What is required
Working from the records below, repeat exactly the lines starting at the line that contains "setClosure v e.position" and ending at the line that contains "def State.waiting (s", inclusive.

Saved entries
══════════

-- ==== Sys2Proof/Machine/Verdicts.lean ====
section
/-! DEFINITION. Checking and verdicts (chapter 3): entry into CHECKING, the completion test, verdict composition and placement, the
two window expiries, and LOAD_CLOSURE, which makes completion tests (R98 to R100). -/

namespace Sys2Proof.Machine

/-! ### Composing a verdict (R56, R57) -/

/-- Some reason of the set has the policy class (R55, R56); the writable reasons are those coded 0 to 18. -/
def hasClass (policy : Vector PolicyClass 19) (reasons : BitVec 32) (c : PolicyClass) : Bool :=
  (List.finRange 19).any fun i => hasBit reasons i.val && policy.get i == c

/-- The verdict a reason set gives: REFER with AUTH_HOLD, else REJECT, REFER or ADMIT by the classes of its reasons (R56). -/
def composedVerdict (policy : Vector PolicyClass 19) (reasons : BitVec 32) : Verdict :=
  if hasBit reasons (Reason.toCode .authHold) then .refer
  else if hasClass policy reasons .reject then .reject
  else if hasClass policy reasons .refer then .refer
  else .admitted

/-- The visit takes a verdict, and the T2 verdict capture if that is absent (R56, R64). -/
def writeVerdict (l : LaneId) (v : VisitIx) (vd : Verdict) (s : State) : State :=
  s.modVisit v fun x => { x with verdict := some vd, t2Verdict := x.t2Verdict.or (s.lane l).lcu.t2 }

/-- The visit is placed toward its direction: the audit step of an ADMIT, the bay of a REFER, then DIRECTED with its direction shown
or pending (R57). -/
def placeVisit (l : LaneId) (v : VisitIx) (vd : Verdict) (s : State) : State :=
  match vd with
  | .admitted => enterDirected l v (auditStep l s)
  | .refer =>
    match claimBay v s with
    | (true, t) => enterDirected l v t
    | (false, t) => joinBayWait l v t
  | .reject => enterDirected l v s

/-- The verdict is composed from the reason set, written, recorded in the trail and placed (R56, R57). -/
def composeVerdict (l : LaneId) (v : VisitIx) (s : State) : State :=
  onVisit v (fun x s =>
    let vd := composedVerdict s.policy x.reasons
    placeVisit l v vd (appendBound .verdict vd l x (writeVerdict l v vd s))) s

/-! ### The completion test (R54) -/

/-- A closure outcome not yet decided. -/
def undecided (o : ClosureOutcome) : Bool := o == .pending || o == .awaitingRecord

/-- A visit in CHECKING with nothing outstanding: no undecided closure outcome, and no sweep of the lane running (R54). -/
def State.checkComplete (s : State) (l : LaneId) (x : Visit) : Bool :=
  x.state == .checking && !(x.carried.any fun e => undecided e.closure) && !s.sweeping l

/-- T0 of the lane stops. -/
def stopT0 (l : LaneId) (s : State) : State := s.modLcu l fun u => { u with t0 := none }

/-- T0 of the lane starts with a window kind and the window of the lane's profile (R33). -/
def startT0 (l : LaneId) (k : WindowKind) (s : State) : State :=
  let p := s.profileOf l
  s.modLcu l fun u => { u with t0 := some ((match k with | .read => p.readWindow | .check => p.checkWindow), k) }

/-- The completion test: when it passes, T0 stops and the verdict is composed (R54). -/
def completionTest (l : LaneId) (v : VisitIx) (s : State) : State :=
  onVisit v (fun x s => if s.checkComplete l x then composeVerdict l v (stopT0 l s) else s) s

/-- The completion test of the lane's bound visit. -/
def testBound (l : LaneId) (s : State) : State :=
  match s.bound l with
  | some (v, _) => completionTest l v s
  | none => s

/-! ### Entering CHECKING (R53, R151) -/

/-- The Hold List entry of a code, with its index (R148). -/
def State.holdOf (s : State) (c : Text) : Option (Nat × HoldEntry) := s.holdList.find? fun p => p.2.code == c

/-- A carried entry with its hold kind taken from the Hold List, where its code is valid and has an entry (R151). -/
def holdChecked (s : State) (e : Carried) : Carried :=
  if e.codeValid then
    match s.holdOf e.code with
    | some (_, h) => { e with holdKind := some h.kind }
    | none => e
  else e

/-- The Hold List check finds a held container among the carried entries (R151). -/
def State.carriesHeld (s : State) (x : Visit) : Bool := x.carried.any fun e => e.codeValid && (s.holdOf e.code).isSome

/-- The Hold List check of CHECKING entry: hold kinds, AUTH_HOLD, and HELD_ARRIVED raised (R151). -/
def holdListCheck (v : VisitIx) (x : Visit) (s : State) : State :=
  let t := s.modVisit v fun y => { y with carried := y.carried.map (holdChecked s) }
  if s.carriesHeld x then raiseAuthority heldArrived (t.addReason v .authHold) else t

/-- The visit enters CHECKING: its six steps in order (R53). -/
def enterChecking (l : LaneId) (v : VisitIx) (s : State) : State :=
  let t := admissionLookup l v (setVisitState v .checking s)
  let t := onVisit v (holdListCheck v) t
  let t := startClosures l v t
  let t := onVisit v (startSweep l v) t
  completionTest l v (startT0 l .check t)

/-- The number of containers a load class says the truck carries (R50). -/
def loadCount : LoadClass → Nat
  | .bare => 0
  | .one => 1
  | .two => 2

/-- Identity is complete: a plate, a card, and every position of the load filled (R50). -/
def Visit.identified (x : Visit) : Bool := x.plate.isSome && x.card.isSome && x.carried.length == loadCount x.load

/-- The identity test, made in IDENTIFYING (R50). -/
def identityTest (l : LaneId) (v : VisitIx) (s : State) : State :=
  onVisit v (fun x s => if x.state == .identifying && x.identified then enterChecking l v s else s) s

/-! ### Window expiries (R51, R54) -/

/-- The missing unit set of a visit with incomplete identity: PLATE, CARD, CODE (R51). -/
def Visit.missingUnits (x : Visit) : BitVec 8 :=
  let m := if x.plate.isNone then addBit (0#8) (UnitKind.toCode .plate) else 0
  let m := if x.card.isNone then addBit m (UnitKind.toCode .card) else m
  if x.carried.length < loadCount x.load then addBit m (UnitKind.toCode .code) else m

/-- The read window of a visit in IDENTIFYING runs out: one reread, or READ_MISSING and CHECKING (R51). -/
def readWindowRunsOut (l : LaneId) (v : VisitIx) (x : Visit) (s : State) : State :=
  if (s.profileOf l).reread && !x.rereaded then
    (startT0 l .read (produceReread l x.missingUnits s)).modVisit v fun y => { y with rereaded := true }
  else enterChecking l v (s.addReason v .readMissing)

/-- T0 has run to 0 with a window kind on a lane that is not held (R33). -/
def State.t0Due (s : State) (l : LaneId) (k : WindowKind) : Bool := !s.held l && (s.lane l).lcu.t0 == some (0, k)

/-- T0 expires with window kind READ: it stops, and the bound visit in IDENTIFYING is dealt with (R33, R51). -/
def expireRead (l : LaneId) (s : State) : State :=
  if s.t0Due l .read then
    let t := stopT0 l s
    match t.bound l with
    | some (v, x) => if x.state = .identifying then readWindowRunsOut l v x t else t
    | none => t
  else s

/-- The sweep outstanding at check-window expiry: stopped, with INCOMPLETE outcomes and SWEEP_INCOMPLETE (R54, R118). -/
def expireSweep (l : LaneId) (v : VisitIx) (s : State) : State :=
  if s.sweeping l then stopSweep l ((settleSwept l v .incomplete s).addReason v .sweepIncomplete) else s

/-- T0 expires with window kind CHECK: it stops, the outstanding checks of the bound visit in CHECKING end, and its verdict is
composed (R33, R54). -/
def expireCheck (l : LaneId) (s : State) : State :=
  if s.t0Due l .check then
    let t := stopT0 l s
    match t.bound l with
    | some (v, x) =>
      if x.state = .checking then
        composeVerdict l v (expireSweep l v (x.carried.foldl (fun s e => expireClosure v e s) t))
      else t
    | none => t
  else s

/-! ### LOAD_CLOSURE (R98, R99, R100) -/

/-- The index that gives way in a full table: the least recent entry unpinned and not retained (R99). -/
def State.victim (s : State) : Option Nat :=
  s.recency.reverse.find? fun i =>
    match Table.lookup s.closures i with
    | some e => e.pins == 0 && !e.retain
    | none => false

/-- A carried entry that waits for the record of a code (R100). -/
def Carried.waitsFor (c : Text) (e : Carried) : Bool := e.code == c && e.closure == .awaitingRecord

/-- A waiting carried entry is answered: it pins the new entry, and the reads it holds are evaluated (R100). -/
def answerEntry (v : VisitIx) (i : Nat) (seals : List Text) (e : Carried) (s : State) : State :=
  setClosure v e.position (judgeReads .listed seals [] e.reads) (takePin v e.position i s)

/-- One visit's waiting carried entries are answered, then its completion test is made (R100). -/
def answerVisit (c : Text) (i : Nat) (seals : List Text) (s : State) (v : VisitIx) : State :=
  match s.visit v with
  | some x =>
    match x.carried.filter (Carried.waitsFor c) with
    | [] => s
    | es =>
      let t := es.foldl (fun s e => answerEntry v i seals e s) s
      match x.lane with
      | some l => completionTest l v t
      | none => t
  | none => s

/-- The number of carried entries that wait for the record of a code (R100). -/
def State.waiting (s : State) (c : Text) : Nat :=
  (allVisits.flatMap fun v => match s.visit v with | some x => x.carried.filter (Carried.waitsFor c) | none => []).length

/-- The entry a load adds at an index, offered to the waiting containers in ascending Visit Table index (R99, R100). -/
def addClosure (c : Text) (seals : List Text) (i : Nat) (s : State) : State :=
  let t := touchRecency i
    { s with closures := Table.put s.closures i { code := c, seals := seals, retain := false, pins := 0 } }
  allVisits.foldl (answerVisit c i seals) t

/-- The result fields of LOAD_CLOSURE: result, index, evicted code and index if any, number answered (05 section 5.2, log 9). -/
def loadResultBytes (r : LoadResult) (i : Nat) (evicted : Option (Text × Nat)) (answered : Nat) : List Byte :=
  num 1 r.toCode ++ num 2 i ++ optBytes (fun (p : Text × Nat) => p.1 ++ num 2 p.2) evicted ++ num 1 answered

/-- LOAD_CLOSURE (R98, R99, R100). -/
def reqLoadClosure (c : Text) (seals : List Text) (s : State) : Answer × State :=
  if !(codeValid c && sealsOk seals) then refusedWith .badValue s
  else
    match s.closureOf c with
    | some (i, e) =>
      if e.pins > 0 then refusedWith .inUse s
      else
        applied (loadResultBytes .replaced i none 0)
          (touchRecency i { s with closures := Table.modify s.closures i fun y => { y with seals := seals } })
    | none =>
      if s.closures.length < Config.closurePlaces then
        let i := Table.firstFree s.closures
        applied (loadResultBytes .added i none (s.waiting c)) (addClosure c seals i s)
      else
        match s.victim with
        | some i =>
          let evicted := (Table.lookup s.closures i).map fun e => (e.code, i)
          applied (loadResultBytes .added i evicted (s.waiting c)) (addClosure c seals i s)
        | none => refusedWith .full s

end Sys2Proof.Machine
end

══════════

Reply
  setClosure v e.position (judgeReads .listed seals [] e.reads) (takePin v e.position i s)

/-- One visit's waiting carried entries are answered, then its completion test is made (R100). -/
def answerVisit (c : Text) (i : Nat) (seals : List Text) (s : State) (v : VisitIx) : State :=
  match s.visit v with
  | some x =>
    match x.carried.filter (Carried.waitsFor c) with
    | [] => s
    | es =>
      let t := es.foldl (fun s e => answerEntry v i seals e s) s
      match x.lane with
      | some l => completionTest l v t
      | none => t
  | none => s

/-- The number of carried entries that wait for the record of a code (R100). -/
def State.waiting (s : State) (c : Text) : Nat :=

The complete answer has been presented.